The risk was too large to buy a base 4 breakout.

Daily Chart of Dillards, Inc. (DDS) — Source: TradingView

The maximum I am willing to risk on a trade is about 9.1%.

And for me, the risk is too great for a stock this far into its surge where the odds of success are beginning to dwindle.

Sales for Dillards were up over 65% in each of the last two quarters.

Six months ago, I would have taken the trade without a second thought.

But my focus is always on risk first. And the risk is too big at this stage of the run.

A Bonus Trade to Make Today

My good friend and Traders Agency analyst Anthony Speciale recently sent me a trade he is watching on Facebook (FB).

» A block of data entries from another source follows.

@[simp] theorem State.send_mem : (s.send m).mem = s.mem := rfl
@[simp] theorem State.send_l1 : (s.send m).l1 = s.l1 := rfl
@[simp] theorem State.send_streams : (s.send m).streams = s.streams := rfl
@[simp] theorem State.send_l2 : (s.send m).l2 = s.l2 := rfl
@[simp] theorem State.send_poison : (s.send m).poison = s.poison := rfl
@[simp] theorem State.send_owners : (s.send m).owners = s.owners := rfl
@[simp] theorem State.send_l1i : (s.send m).l1i = s.l1i := rfl
@[simp] theorem State.send_tlb : (s.send m).tlb = s.tlb := rfl
@[simp] theorem State.send_keys : (s.send m).keys = s.keys := rfl
@[simp] theorem State.send_grps : (s.send m).grps = s.grps := rfl
@[simp] theorem State.send_cycles : (s.send m).cycles = s.cycles := rfl
@[simp] theorem State.send_deques : (s.send m).deques = s.deques := rfl
@[simp] theorem State.send_books : (s.send m).books = s.books := rfl
@[simp] theorem State.send_ctxs : (s.send m).ctxs = s.ctxs := rfl
@[simp] theorem State.send_objs : (s.send m).objs = s.objs := rfl
@[simp] theorem State.send_sched : (s.send m).sched = s.sched := rfl
@[simp] theorem State.send_bbox : (s.send m).bbox = s.bbox := rfl
@[simp] theorem State.send_fabric : (s.send m).fabric = s.fabric := rfl
@[simp] theorem State.send_seqs : (s.send m).seqs = s.seqs := rfl
@[simp] theorem State.send_rs : (s.send m).rs = s.rs := rfl
@[simp] theorem State.send_decs : (s.send m).decs = s.decs := rfl
@[simp] theorem State.send_mgmt : (s.send m).mgmt = s.mgmt := rfl
@[simp] theorem State.send_away : (s.send m).away = s.away := rfl
@[simp] theorem State.send_tags : (s.send m).tags = s.tags := rfl
@[simp] theorem State.send_sample : (s.send m).sample = s.sample := rfl
@[simp] theorem State.send_cur : (s.send m).cur = s.cur := rfl
@[simp] theorem State.send_agenda : (s.send m).agenda = s.agenda := rfl
@[simp] theorem State.send_order : (s.send m).order = s.order := rfl
@[simp] theorem State.send_free : (s.send m).free = s.free := rfl
@[simp] theorem State.send_tick : (s.send m).tick = s.tick := rfl
@[simp] theorem State.send_host_qps : (s.send m).host.qps = s.host.qps := rfl
@[simp] theorem State.send_host_regions : (s.send m).host.regions = s.host.regions := rfl
@[simp] theorem State.send_host_nextKey : (s.send m).host.nextKey = s.host.nextKey := rfl
@[simp] theorem State.grp_send (a : Nat) : (s.send m).grp a = s.grp a := rfl
@[simp] theorem State.ctx_send (a : Nat) : (s.send m).ctx a = s.ctx a := rfl
@[simp] theorem State.grid_send (a : Nat) : (s.send m).grid a = s.grid a := rfl
@[simp] theorem State.clus_send (a : Nat) : (s.send m).clus a = s.clus a := rfl
@[simp] theorem State.team_send (a : Nat) : (s.send m).team a = s.team a := rfl
@[simp] theorem State.queue_send (a : Nat) : (s.send m).queue a = s.queue a := rfl
@[simp] theorem State.rawByte_send (a : Nat) : (s.send m).rawByte a = s.rawByte a := rfl
@[simp] theorem State.l1Byte_send (c a : Nat) : (s.send m).l1Byte c a = s.l1Byte c a := rfl
@[simp] theorem State.link_send (a : Nat) : (s.send m).link a = s.link a := rfl
@[simp] theorem State.slot_send (a : Nat) : (s.send m).slot a = s.slot a := rfl
@[simp] theorem State.seqLink_send (a : Nat) : (s.send m).seqLink a = s.seqLink a := rfl
@[simp] theorem State.qp_send (a : Nat) : (s.send m).qp a = s.qp a := rfl
@[simp] theorem State.deque_send (a : Nat) : (s.send m).deque a = s.deque a := rfl
@[simp] theorem State.quad_send (a : Nat) : (s.send m).quad a = s.quad a := rfl

end

section
variable (s : State) (core : Nat) (d : Deque)

@[simp] theorem State.setDeque_mem : (s.setDeque core d).mem = s.mem := rfl
@[simp] theorem State.setDeque_l1 : (s.setDeque core d).l1 = s.l1 := rfl
@[simp] theorem State.setDeque_streams : (s.setDeque core d).streams = s.streams := rfl
@[simp] theorem State.setDeque_l2 : (s.setDeque core d).l2 = s.l2 := rfl
@[simp] theorem State.setDeque_poison : (s.setDeque core d).poison = s.poison := rfl
@[simp] theorem State.setDeque_owners : (s.setDeque core d).owners = s.owners := rfl
@[simp] theorem State.setDeque_l1i : (s.setDeque core d).l1i = s.l1i := rfl
@[simp] theorem State.setDeque_tlb : (s.setDeque core d).tlb = s.tlb := rfl
@[simp] theorem State.setDeque_keys : (s.setDeque core d).keys = s.keys := rfl
@[simp] theorem State.setDeque_grps : (s.setDeque core d).grps = s.grps := rfl
@[simp] theorem State.setDeque_cycles : (s.setDeque core d).cycles = s.cycles := rfl
@[simp] theorem State.setDeque_books : (s.setDeque core d).books = s.books := rfl
@[simp] theorem State.setDeque_ctxs : (s.setDeque core d).ctxs = s.ctxs := rfl
@[simp] theorem State.setDeque_objs : (s.setDeque core d).objs = s.objs := rfl
@[simp] theorem State.setDeque_sched : (s.setDeque core d).sched = s.sched := rfl
@[simp] theorem State.setDeque_bbox : (s.setDeque core d).bbox = s.bbox := rfl
@[simp] theorem State.setDeque_fabric : (s.setDeque core d).fabric = s.fabric := rfl
@[simp] theorem State.setDeque_seqs : (s.setDeque core d).seqs = s.seqs := rfl
@[simp] theorem State.setDeque_rs : (s.setDeque core d).rs = s.rs := rfl
@[simp] theorem State.setDeque_decs : (s.setDeque core d).decs = s.decs := rfl
@[simp] theorem State.setDeque_host : (s.setDeque core d).host = s.host := rfl
@[simp] theorem State.setDeque_mgmt : (s.setDeque core d).mgmt = s.mgmt := rfl
@[simp] theorem State.setDeque_away : (s.setDeque core d).away = s.away := rfl
@[simp] theorem State.setDeque_tags : (s.setDeque core d).tags = s.tags := rfl
@[simp] theorem State.setDeque_sample : (s.setDeque core d).sample = s.sample := rfl
@[simp] theorem State.setDeque_cur : (s.setDeque core d).cur = s.cur := rfl
@[simp] theorem State.setDeque_agenda : (s.setDeque core d).agenda = s.agenda := rfl
@[simp] theorem State.setDeque_order : (s.setDeque core d).order = s.order := rfl
@[simp] theorem State.setDeque_free : (s.setDeque core d).free = s.free := rfl
@[simp] theorem State.setDeque_tick : (s.setDeque core d).tick = s.tick := rfl
@[simp] theorem State.grp_setDeque (a : Nat) : (s.setDeque core d).grp a = s.grp a := rfl
@[simp] theorem State.ctx_setDeque (a : Nat) : (s.setDeque core d).ctx a = s.ctx a := rfl
@[simp] theorem State.grid_setDeque (a : Nat) : (s.setDeque core d).grid a = s.grid a := rfl
@[simp] theorem State.clus_setDeque (a : Nat) : (s.setDeque core d).clus a = s.clus a := rfl
@[simp] theorem State.team_setDeque (a : Nat) : (s.setDeque core d).team a = s.team a := rfl
@[simp] theorem State.queue_setDeque (a : Nat) : (s.setDeque core d).queue a = s.queue a := rfl
@[simp] theorem State.rawByte_setDeque (a : Nat) : (s.setDeque core d).rawByte a = s.rawByte a := rfl
@[simp] theorem State.l1Byte_setDeque (c a : Nat) : (s.setDeque core d).l1Byte c a = s.l1Byte c a := rfl
@[simp] theorem State.link_setDeque (a : Nat) : (s.setDeque core d).link a = s.link a := rfl
@[simp] theorem State.slot_setDeque (a : Nat) : (s.setDeque core d).slot a = s.slot a := rfl
@[simp] theorem State.seqLink_setDeque (a : Nat) : (s.setDeque core d).seqLink a = s.seqLink a := rfl
@[simp] theorem State.qp_setDeque (a : Nat) : (s.setDeque core d).qp a = s.qp a := rfl
@[simp] theorem State.quad_setDeque (a : Nat) : (s.setDeque core d).quad a = s.quad a := rfl

end

section
variable (s : State) (grid core n : Nat)

@[simp] theorem State.setRinged_mem : (s.setRinged grid core n).mem = s.mem := rfl
@[simp] theorem State.setRinged_l1 : (s.setRinged grid core n).l1 = s.l1 := rfl
@[simp] theorem State.setRinged_streams : (s.setRinged grid core n).streams = s.streams := rfl
@[simp] theorem State.setRinged_l2 : (s.setRinged grid core n).l2 = s.l2 := rfl
@[simp] theorem State.setRinged_poison : (s.setRinged grid core n).poison = s.poison := rfl
@[simp] theorem State.setRinged_owners : (s.setRinged grid core n).owners = s.owners := rfl
@[simp] theorem State.setRinged_l1i : (s.setRinged grid core n).l1i = s.l1i := rfl
@[simp] theorem State.setRinged_tlb : (s.setRinged grid core n).tlb = s.tlb := rfl
@[simp] theorem State.setRinged_keys : (s.setRinged grid core n).keys = s.keys := rfl
@[simp] theorem State.setRinged_grps : (s.setRinged grid core n).grps = s.grps := rfl
@[simp] theorem State.setRinged_cycles : (s.setRinged grid core n).cycles = s.cycles := rfl
@[simp] theorem State.setRinged_books : (s.setRinged grid core n).books = s.books := rfl
@[simp] theorem State.setRinged_ctxs : (s.setRinged grid core n).ctxs = s.ctxs := rfl
@[simp] theorem State.setRinged_objs : (s.setRinged grid core n).objs = s.objs := rfl
@[simp] theorem State.setRinged_sched : (s.setRinged grid core n).sched = s.sched := rfl
@[simp] theorem State.setRinged_bbox : (s.setRinged grid core n).bbox = s.bbox := rfl
@[simp] theorem State.setRinged_fabric : (s.setRinged grid core n).fabric = s.fabric := rfl
@[simp] theorem State.setRinged_seqs : (s.setRinged grid core n).seqs = s.seqs := rfl
@[simp] theorem State.setRinged_rs : (s.setRinged grid core n).rs = s.rs := rfl
@[simp] theorem State.setRinged_decs : (s.setRinged grid core n).decs = s.decs := rfl
@[simp] theorem State.setRinged_host : (s.setRinged grid core n).host = s.host := rfl
@[simp] theorem State.setRinged_mgmt : (s.setRinged grid core n).mgmt = s.mgmt := rfl
@[simp] theorem State.setRinged_away : (s.setRinged grid core n).away = s.away := rfl
@[simp] theorem State.setRinged_tags : (s.setRinged grid core n).tags = s.tags := rfl
@[simp] theorem State.setRinged_sample : (s.setRinged grid core n).sample = s.sample := rfl
@[simp] theorem State.setRinged_cur : (s.setRinged grid core n).cur = s.cur := rfl
@[simp] theorem State.setRinged_agenda : (s.setRinged grid core n).agenda = s.agenda := rfl
@[simp] theorem State.setRinged_order : (s.setRinged grid core n).order = s.order := rfl
@[simp] theorem State.setRinged_free : (s.setRinged grid core n).free = s.free := rfl
@[simp] theorem State.setRinged_tick : (s.setRinged grid core n).tick = s.tick := rfl
@[simp] theorem State.grp_setRinged (a : Nat) : (s.setRinged grid core n).grp a = s.grp a := rfl
@[simp] theorem State.ctx_setRinged (a : Nat) : (s.setRinged grid core n).ctx a = s.ctx a := rfl
@[simp] theorem State.grid_setRinged (a : Nat) : (s.setRinged grid core n).grid a = s.grid a := rfl
@[simp] theorem State.clus_setRinged (a : Nat) : (s.setRinged grid core n).clus a = s.clus a := rfl
@[simp] theorem State.team_setRinged (a : Nat) : (s.setRinged grid core n).team a = s.team a := rfl
@[simp] theorem State.queue_setRinged (a : Nat) : (s.setRinged grid core n).queue a = s.queue a := rfl
@[simp] theorem State.rawByte_setRinged (a : Nat) : (s.setRinged grid core n).rawByte a = s.rawByte a := rfl
@[simp] theorem State.l1Byte_setRinged (c a : Nat) : (s.setRinged grid core n).l1Byte c a = s.l1Byte c a := rfl
@[simp] theorem State.link_setRinged (a : Nat) : (s.setRinged grid core n).link a = s.link a := rfl
@[simp] theorem State.slot_setRinged (a : Nat) : (s.setRinged grid core n).slot a = s.slot a := rfl
@[simp] theorem State.seqLink_setRinged (a : Nat) : (s.setRinged grid core n).seqLink a = s.seqLink a := rfl
@[simp] theorem State.qp_setRinged (a : Nat) : (s.setRinged grid core n).qp a = s.qp a := rfl
@[simp] theorem State.quad_setRinged (a : Nat) : (s.setRinged grid core n).quad a = s.quad a := rfl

My strategy is to buy strength at the early stages of a breakout. That’s how I trade.

But there is more than one way to skin a cat.

Plus, I’ve seen Anthony’s account statements. The boy knows what he’s doing.

Here’s his chart analysis:

Daily Chart of Facebook (FB) — Source: TradingView

Anthony is preparing to buy the dip in Facebook. He sees a pile of support near his “buy zone” below the $328 area.

The teal, black and blue lines representing daily, weekly and monthly support all exist within that zone.

He wants to buy if FB stock trades below $328, with a stop at $295 for 10% risk on the trade.

His target for the upside is $375 – 14.3% above his entry point.

But instead of buying the stock, Anthony plans to use a stock option to achieve the highest possible return.

If FB stock enters his buy zone, he will buy the FB January 21st (2022) $380 call option (FB220121C00380000), which currently trades for $9.30.